Examples with pjit that only run on a single host (e.g. v4-8) are shown below. In future, we will provide examples with pjit that run on multihost as well. This example can be run as distributed training by either replicating the model's dense layers, or by sharding them. To test the first case, simply run:
gcloud compute tpus tpu-vm ssh ${TPU_NAME} --zone=${ZONE} --worker=all --command="source ~/jax-tpu-embedding/jax_tpu_embedding/scripts/export_tpu_pod_env.sh && PYTHONPATH=$PYTHONPATH:~/jax-tpu-embedding python3 ~/jax-tpu-embedding/jax_tpu_embedding/examples/singlehost_pjit_example.py"
To shard your model across devices, you can pass the --is-replicated=false
flag to the command as follows:
gcloud compute tpus tpu-vm ssh ${TPU_NAME} --zone=${ZONE} --worker=all --command="source ~/jax-tpu-embedding/jax_tpu_embedding/scripts/export_tpu_pod_env.sh && PYTHONPATH=$PYTHONPATH:~/jax-tpu-embedding python3 ~/jax-tpu-embedding/jax_tpu_embedding/examples/singlehost_pjit_example.py --is-replicated=false"

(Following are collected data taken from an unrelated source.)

-- ==== Sys2Proof/Tests/Slice0.lean ====
section
/-! SUPPORT. Tests: words written out from the spec's encodings, one-step tests on small states with the toy
permutations (expected values from 95_test_vectors.md, whose vector each names), and for every obligation with
hypotheses a witness that meets them. -/

set_option maxRecDepth 20000

namespace Sys2Proof.Machine.Tests

/-! Decoding: a word per command, bit by bit from 30_encoding.md R41 and R43 (V-E1, V-E2). -/

theorem test_decode_sponge_init :
    decode ⟨0b00010000_00000110_0000010001000000_00000000000000000000000000000000, []⟩ = .ok (.spongeInit 1088 6) := by
  decide
theorem test_decode_sponge_update :
    decode ⟨0b00010001_00000000_0000000000000000_00000000000000000000000000000011, [0x61, 0x62, 0x63]⟩ =
      .ok (.spongeUpdate [0x61, 0x62, 0x63]) := by decide
theorem test_decode_sponge_finish :
    decode ⟨0b00010010_00000000_0000000000000000_00000000000000000000000000100000, []⟩ = .ok (.spongeFinish 32) := by
  decide
theorem test_decode_duplex_init :
    decode ⟨0b00100000_00000000_0000011000000000_00000000000000000000000000000000, []⟩ = .ok (.duplexInit 1536) := by
  decide
theorem test_decode_duplex_duplex :
    decode ⟨0b00100001_00000000_0000000000000111_00000000000000000000000000001000, [1, 2, 3, 4, 5, 6, 7]⟩ =
      .ok (.duplexDuplex [1, 2, 3, 4, 5, 6, 7] 8) := by decide
theorem test_decode_duplex_feed :
    decode ⟨0b00100010_00000000_0000000000000000_00000000000000000000000000000011, [0xa1, 0xa2, 0xa3]⟩ =
      .ok (.duplexFeed [0xa1, 0xa2, 0xa3]) := by decide
theorem test_decode_duplex_fetch :
    decode ⟨0b00100011_00000000_0000000000000000_00000000000000000000000000010001, []⟩ = .ok (.duplexFetch 17) := by
  decide
theorem test_decode_duplex_forget :
    decode ⟨0b00100100_00000000_0000000000000000_00000000000000000000000000000000, []⟩ = .ok .duplexForget := by decide
theorem test_decode_duplex_reseed :
    decode ⟨0b00100101_00000000_0000000000000000_00000000000000000000000000000000, []⟩ = .ok .duplexReseed := by decide

/-- The illegal headers of V-E2 and the edges of R44(a). -/
theorem test_decode_illegal :
    [0x0000000000000000, 0x0f00000000000000, 0x1300000000000000, 0x1f00000000000000, 0x2600000000000000,
      0xff00000000000000, 0x1006044000000001, 0x2400000000000001, 0x2001004000000000, 0x1100000100000000,
      0x2101000000000000].map decodeHeader = List.replicate 11 none := by decide

/-- A payload that is not of the announced length (30_encoding.md R45). -/
theorem test_decode_payload_length :
    decode ⟨0x1100000000000003, [0x61, 0x62]⟩ = .error .payloadLength ∧
    decode ⟨0x2400000000000000, [0]⟩ = .error .payloadLength := by decide

/-- No two rows of the opcode map select one header: their opcodes differ under both masks (30_encoding.md R49). -/
theorem test_rows_disjoint :
    opcodeMap.Pairwise (fun a b => a.mtch &&& b.mask &&& a.mask ≠ b.mtch &&& b.mask &&& a.mask) := by decide

/-- Encoding of V-E1: a suffix and a rate in place. -/
theorem test_encode : encode (.spongeInit 1344 0x1F) = ⟨0x101F054000000000, []⟩ ∧
    encode (.duplexFeed [0xa1, 0xa2, 0xa3]) = ⟨0x2200000000000003, [0xa1, 0xa2, 0xa3]⟩ := by decide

Note: The previous examples for a single host can also be run by sshing to the worker (i.e., the TPU VM) and running the script directly from the VM.
gcloud compute tpus tpu-vm ssh ${TPU_NAME} --zone=${ZONE}
(vm) source ~/jax-tpu-embedding/jax_tpu_embedding/scripts/export_tpu_pod_env.sh && PYTHONPATH=$PYTHONPATH:~/jax-tpu-embedding python3 ~/jax-tpu-embedding/jax_tpu_embedding/examples/singlehost_pjit_model_parallel.py
For your convenience two notebook examples are provided that run on single host (e.g v4-8). To test them, first SSH to the TPU VM by port-forwarding. n this example, that is port 8080.
gcloud alpha compute tpus tpu-vm ssh $TPU_NAME --zone=us-central2-b --ssh-flag="-4 -L 8080:localhost:8080"
Run the following installations on the VM. Export the necessary environment variables and launch your notebook:
pip install jupyterlab
pip install markupsafe==2.0.1
export PYTHONPATH=$PYTHONPATH:~/jax-tpu-embedding
export TPU_NAME=local
jupyter notebook --no-browser --port=8080
Open http://localhost:8080
on your local machine to see the repo and the examples.